[[ Data shown, beginning ]]

-- ==== Sys2Proof/Machine/Environment.lean ====
section
/-! DEFINITION. The environment of the block and its duties (R575, R576): which instructions it may deliver, and when. The
block checks none of them, and `step` does not use this file. A claim about timing takes a `TimedRun` as its premise. -/

namespace Sys2Proof.Machine

/-- A move of the environment that is an instruction: it delivers it whole when the Tick Source stands at `time`. An edge or
a byte was captured at `captured`, which no other instruction reads. Both are unwrapped tick counts. A whole instruction is
delivered at once, so nothing stands between its words (R575 duty 5, R576). Words that spell no instruction are moves too:
`TimedRun.illegal`. -/
structure Move where
  time     : Nat
  captured : Nat
  instr    : Instr
deriving DecidableEq, Repr

/-- What the environment knows: the time of its last move, when the last edge and the last byte were captured, when the two
alarms the block has asked for are due, when the two alarms that RESET cancelled and that may still come were due (R455),
what the store holds if it is healthy, and whether the store is healthy (R405). -/
structure Env where
  now           : Nat
  edgeAt        : Nat
  byteAt        : Nat
  ppmDue        : Option Nat
  srxlDue       : Option Nat
  ppmCancelled  : Option Nat
  srxlCancelled : Option Nat
  stored        : Option (List Byte)
  storeHealthy  : Bool
deriving DecidableEq, Repr

/-- The environment at power-on: no alarm is scheduled, the tick counter and the store may hold anything (R552), and the
store is healthy or not for the whole run (R405). It delivers no capture from before power-on (log entry 12). -/
def Env.start (now : Nat) (stored : Option (List Byte)) (storeHealthy : Bool) : Env :=
  ⟨now, now, now, none, none, none, none, stored, storeHealthy⟩

/-- The operand `t` of an event captured at `captured`: the capture time modulo the range of a tick count (R575 duty 1). -/
def captureTicks (p : Params) (captured : Nat) : U16 := truncTicks p (BitVec.ofNat 16 captured)

/-- The duty on one capture: no earlier than the last capture of its own source, and `t` is its time (R575 duty 1). Captures
of different sources are not ordered (R515). DESIGN CHOICE (log entry 12): a capture is delivered at its time or later. -/
def captureInOrder (p : Params) (last : Nat) (m : Move) (t : U16) : Bool :=
  decide (last ≤ m.captured ∧ m.captured ≤ m.time ∧ t = captureTicks p m.captured)

/-- No alarm due before `time` is still owed (R575 duties 2 and 3). -/
def notOverdue (due : Option Nat) (time : Nat) : Bool :=
  match due with
  | some d => decide (time ≤ d)
  | none => true

/-- The alarm is asked for and its time has come (R575 duties 2 and 3). -/
def alarmDue (due : Option Nat) (time : Nat) : Bool :=
  match due with
  | some d => decide (d ≤ time)
  | none => false

/-- The answers the store's `load()` may give: what the store holds when it is healthy (R405, R420), and any value when it
is not (`93_implementation_defined.md` item 24). DESIGN CHOICE (log entry 12): a store is healthy for the whole run or not. -/
def Env.loadReturns (e : Env) (answer : Option (List Byte)) : Bool :=
  !e.storeHealthy || decide (answer = e.stored)

/-- The duties on one move (R575): capture times of each source in order (1), alarms on time, once, and never superseded
(2, 3), and CFG_LOAD with what `load()` returned (6). Events of different sources come in any order, whatever their capture
times (R515). DESIGN CHOICE (log entry 12): the times of delivery, of which the spec says nothing, never go back. DEDUCED
(log entry 12): an alarm that RESET cancelled may still be delivered (R455), and an ALARM word that stands for no arming,
which R510 calls harmless, is no move (R575, once per arming). -/
def Env.allows (p : Params) (e : Env) (m : Move) : Bool :=
  decide (e.now ≤ m.time) &&
    match m.instr with
    | .edge _ t => captureInOrder p e.edgeAt m t && notOverdue e.ppmDue m.captured
    | .uartByte _ t => captureInOrder p e.byteAt m t && notOverdue e.srxlDue m.captured
    | .alarmPpm => alarmDue e.ppmDue m.time || alarmDue e.ppmCancelled m.time
    | .alarmSrxl => alarmDue e.srxlDue m.time || alarmDue e.srxlCancelled m.time
    | .cfgLoad payload => e.loadReturns (payload.map (recordOperand p))
    | _ => true

/-- When the PPM alarm is due after a move that led to the state `s'`: a qualifying edge asks for it anew, and a state
with no alarm armed asks for none (R204, R531). -/
def Env.nextPpmDue (e : Env) (m : Move) (s s' : State) : Option Nat :=
  if s'.ppm.alarmArmed then
    match m.instr with
    | .edge r t => if ppmQualifies s.cfg r then some (m.captured + (ticksSub s.params s'.ppm.alarmAt t).toNat) else e.ppmDue
    | _ => e.ppmDue
  else none

/-- When the SRXL alarm is due after a move (R303, R531). -/
def Env.nextSrxlDue (e : Env) (m : Move) (s s' : State) : Option Nat :=
  if s'.srxl.alarmArmed then
    match m.instr with
    | .uartByte _ t => some (m.captured + (ticksSub s.params s'.srxl.alarmAt t).toNat)
    | _ => e.srxlDue
  else none

/-- The alarm that RESET cancelled and that may still come, after a move: RESET cancels the alarm that was owed (R455). It
comes at most once, and not behind a new arming, which supersedes it (R575 duties 2 and 3; log entry 12). -/
def nextCancelled (alarm : Instr) (m : Move) (due cancelled dueAfter : Option Nat) : Option Nat :=
  if m.instr = .reset then due.or cancelled
  else if m.instr = alarm ∨ dueAfter.isSome then none
  else cancelled

/-- The environment after a move from `s` to `s'`. What CFG_SAVE handed over last is stored byte for byte
(R575 duty 6). -/
def Env.after (e : Env) (m : Move) (s s' : State) : Env where
  now           := m.time
  edgeAt        := match m.instr with
    | .edge _ _ => m.captured
    | _ => e.edgeAt
  byteAt        := match m.instr with
    | .uartByte _ _ => m.captured
    | _ => e.byteAt
  ppmDue        := e.nextPpmDue m s s'
  srxlDue       := e.nextSrxlDue m s s'
  ppmCancelled  := nextCancelled .alarmPpm m e.ppmDue e.ppmCancelled (e.nextPpmDue m s s')
  srxlCancelled := nextCancelled .alarmSrxl m e.srxlDue e.srxlCancelled (e.nextSrxlDue m s s')
  stored        := if m.instr = .cfgSave then s'.store.getLast? else e.stored
  storeHealthy  := e.storeHealthy

/-- The runs of block and environment in which the environment keeps its duties. A move delivers an instruction; a word that
spells none is delivered by `illegal`, since no duty forbids one (R145, R460). -/
inductive TimedRun : Env → State → Env → State → Prop where
  | done (e : Env) (s : State) : TimedRun e s e s
  | move {e e' : Env} {s s' t : State} (m : Move) (allowed : e.allows s.params m = true)
      (fits : m.instr.WellFormed s.params) (runs : exec m.instr s = .next s') (rest : TimedRun (e.after m s s') s' e' t) :
      TimedRun e s e' t
  | illegal {e e' : Env} {s t : State} (w : Word) (time : Nat) (later : e.now ≤ time)
      (spellsNone : ∀ i, decodeOp w [] ≠ .ok i) (rest : TimedRun { e with now := time } (illegalWord s) e' t) :
      TimedRun e s e' t

end Sys2Proof.Machine
end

[[ Data shown, end ]]

- What to work on: Print every record exactly, so that each word matches what is written above.

- Task answer:
-- ==== Sys2Proof/Machine/Environment.lean ====
section
/-! DEFINITION. The environment of the block and its duties (R575, R576): which instructions it may deliver, and when. The
block checks none of them, and `step` does not use this file. A claim about timing takes a `TimedRun` as its premise. -/

namespace Sys2Proof.Machine

/-- A move of the environment that is an instruction: it delivers it whole when the Tick Source stands at `time`. An edge or
a byte was captured at `captured`, which no other instruction reads. Both are unwrapped tick counts. A whole instruction is
delivered at once, so nothing stands between its words (R575 duty 5, R576). Words that spell no instruction are moves too:
`TimedRun.illegal`. -/
structure Move where
  time     : Nat
  captured : Nat
  instr    : Instr
deriving DecidableEq, Repr

/-- What the environment knows: the time of its last move, when the last edge and the last byte were captured, when the two
alarms the block has asked for are due, when the two alarms that RESET cancelled and that may still come were due (R455),
what the store holds if it is healthy, and whether the store is healthy (R405). -/
structure Env where
  now           : Nat
  edgeAt        : Nat
  byteAt        : Nat
  ppmDue        : Option Nat
  srxlDue       : Option Nat
  ppmCancelled  : Option Nat
  srxlCancelled : Option Nat
  stored        : Option (List Byte)
  storeHealthy  : Bool
deriving DecidableEq, Repr

/-- The environment at power-on: no alarm is scheduled, the tick counter and the store may hold anything (R552), and the
store is healthy or not for the whole run (R405). It delivers no capture from before power-on (log entry 12). -/
def Env.start (now : Nat) (stored : Option (List Byte)) (storeHealthy : Bool) : Env :=
  ⟨now, now, now, none, none, none, none, stored, storeHealthy⟩

/-- The operand `t` of an event captured at `captured`: the capture time modulo the range of a tick count (R575 duty 1). -/
def captureTicks (p : Params) (captured : Nat) : U16 := truncTicks p (BitVec.ofNat 16 captured)

/-- The duty on one capture: no earlier than the last capture of its own source, and `t` is its time (R575 duty 1). Captures
of different sources are not ordered (R515). DESIGN CHOICE (log entry 12): a capture is delivered at its time or later. -/
def captureInOrder (p : Params) (last : Nat) (m : Move) (t : U16) : Bool :=
  decide (last ≤ m.captured ∧ m.captured ≤ m.time ∧ t = captureTicks p m.captured)

/-- No alarm due before `time` is still owed (R575 duties 2 and 3). -/
def notOverdue (due : Option Nat) (time : Nat) : Bool :=
  match due with
  | some d => decide (time ≤ d)
  | none => true

/-- The alarm is asked for and its time has come (R575 duties 2 and 3). -/
def alarmDue (due : Option Nat) (time : Nat) : Bool :=
  match due with
  | some d => decide (d ≤ time)
  | none => false

/-- The answers the store's `load()` may give: what the store holds when it is healthy (R405, R420), and any value when it
is not (`93_implementation_defined.md` item 24). DESIGN CHOICE (log entry 12): a store is healthy for the whole run or not. -/
def Env.loadReturns (e : Env) (answer : Option (List Byte)) : Bool :=
  !e.storeHealthy || decide (answer = e.stored)

/-- The duties on one move (R575): capture times of each source in order (1), alarms on time, once, and never superseded
(2, 3), and CFG_LOAD with what `load()` returned (6). Events of different sources come in any order, whatever their capture
times (R515). DESIGN CHOICE (log entry 12): the times of delivery, of which the spec says nothing, never go back. DEDUCED
(log entry 12): an alarm that RESET cancelled may still be delivered (R455), and an ALARM word that stands for no arming,
which R510 calls harmless, is no move (R575, once per arming). -/
def Env.allows (p : Params) (e : Env) (m : Move) : Bool :=
  decide (e.now ≤ m.time) &&
    match m.instr with
    | .edge _ t => captureInOrder p e.edgeAt m t && notOverdue e.ppmDue m.captured
    | .uartByte _ t => captureInOrder p e.byteAt m t && notOverdue e.srxlDue m.captured
    | .alarmPpm => alarmDue e.ppmDue m.time || alarmDue e.ppmCancelled m.time
    | .alarmSrxl => alarmDue e.srxlDue m.time || alarmDue e.srxlCancelled m.time
    | .cfgLoad payload => e.loadReturns (payload.map (recordOperand p))
    | _ => true

/-- When the PPM alarm is due after a move that led to the state `s'`: a qualifying edge asks for it anew, and a state
with no alarm armed asks for none (R204, R531). -/
def Env.nextPpmDue (e : Env) (m : Move) (s s' : State) : Option Nat :=
  if s'.ppm.alarmArmed then
    match m.instr with
    | .edge r t => if ppmQualifies s.cfg r then some (m.captured + (ticksSub s.params s'.ppm.alarmAt t).toNat) else e.ppmDue
    | _ => e.ppmDue
  else none

/-- When the SRXL alarm is due after a move (R303, R531). -/
def Env.nextSrxlDue (e : Env) (m : Move) (s s' : State) : Option Nat :=
  if s'.srxl.alarmArmed then
    match m.instr with
    | .uartByte _ t => some (m.captured + (ticksSub s.params s'.srxl.alarmAt t).toNat)
    | _ => e.srxlDue
  else none

/-- The alarm that RESET cancelled and that may still come, after a move: RESET cancels the alarm that was owed (R455). It
comes at most once, and not behind a new arming, which supersedes it (R575 duties 2 and 3; log entry 12). -/
def nextCancelled (alarm : Instr) (m : Move) (due cancelled dueAfter : Option Nat) : Option Nat :=
  if m.instr = .reset then due.or cancelled
  else if m.instr = alarm ∨ dueAfter.isSome then none
  else cancelled

/-- The environment after a move from `s` to `s'`. What CFG_SAVE handed over last is stored byte for byte
(R575 duty 6). -/
def Env.after (e : Env) (m : Move) (s s' : State) : Env where
  now           := m.time
  edgeAt        := match m.instr with
    | .edge _ _ => m.captured
    | _ => e.edgeAt
  byteAt        := match m.instr with
    | .uartByte _ _ => m.captured
    | _ => e.byteAt
  ppmDue        := e.nextPpmDue m s s'
  srxlDue       := e.nextSrxlDue m s s'
  ppmCancelled  := nextCancelled .alarmPpm m e.ppmDue e.ppmCancelled (e.nextPpmDue m s s')
  srxlCancelled := nextCancelled .alarmSrxl m e.srxlDue e.srxlCancelled (e.nextSrxlDue m s s')
  stored        := if m.instr = .cfgSave then s'.store.getLast? else e.stored
  storeHealthy  := e.storeHealthy

/-- The runs of block and environment in which the environment keeps its duties. A move delivers an instruction; a word that
spells none is delivered by `illegal`, since no duty forbids one (R145, R460). -/
inductive TimedRun : Env → State → Env → State → Prop where
  | done (e : Env) (s : State) : TimedRun e s e s
  | move {e e' : Env} {s s' t : State} (m : Move) (allowed : e.allows s.params m = true)
      (fits : m.instr.WellFormed s.params) (runs : exec m.instr s = .next s') (rest : TimedRun (e.after m s s') s' e' t) :
      TimedRun e s e' t
  | illegal {e e' : Env} {s t : State} (w : Word) (time : Nat) (later : e.now ≤ time)
      (spellsNone : ∀ i, decodeOp w [] ≠ .ok i) (rest : TimedRun { e with now := time } (illegalWord s) e' t) :
      TimedRun e s e' t

end Sys2Proof.Machine
end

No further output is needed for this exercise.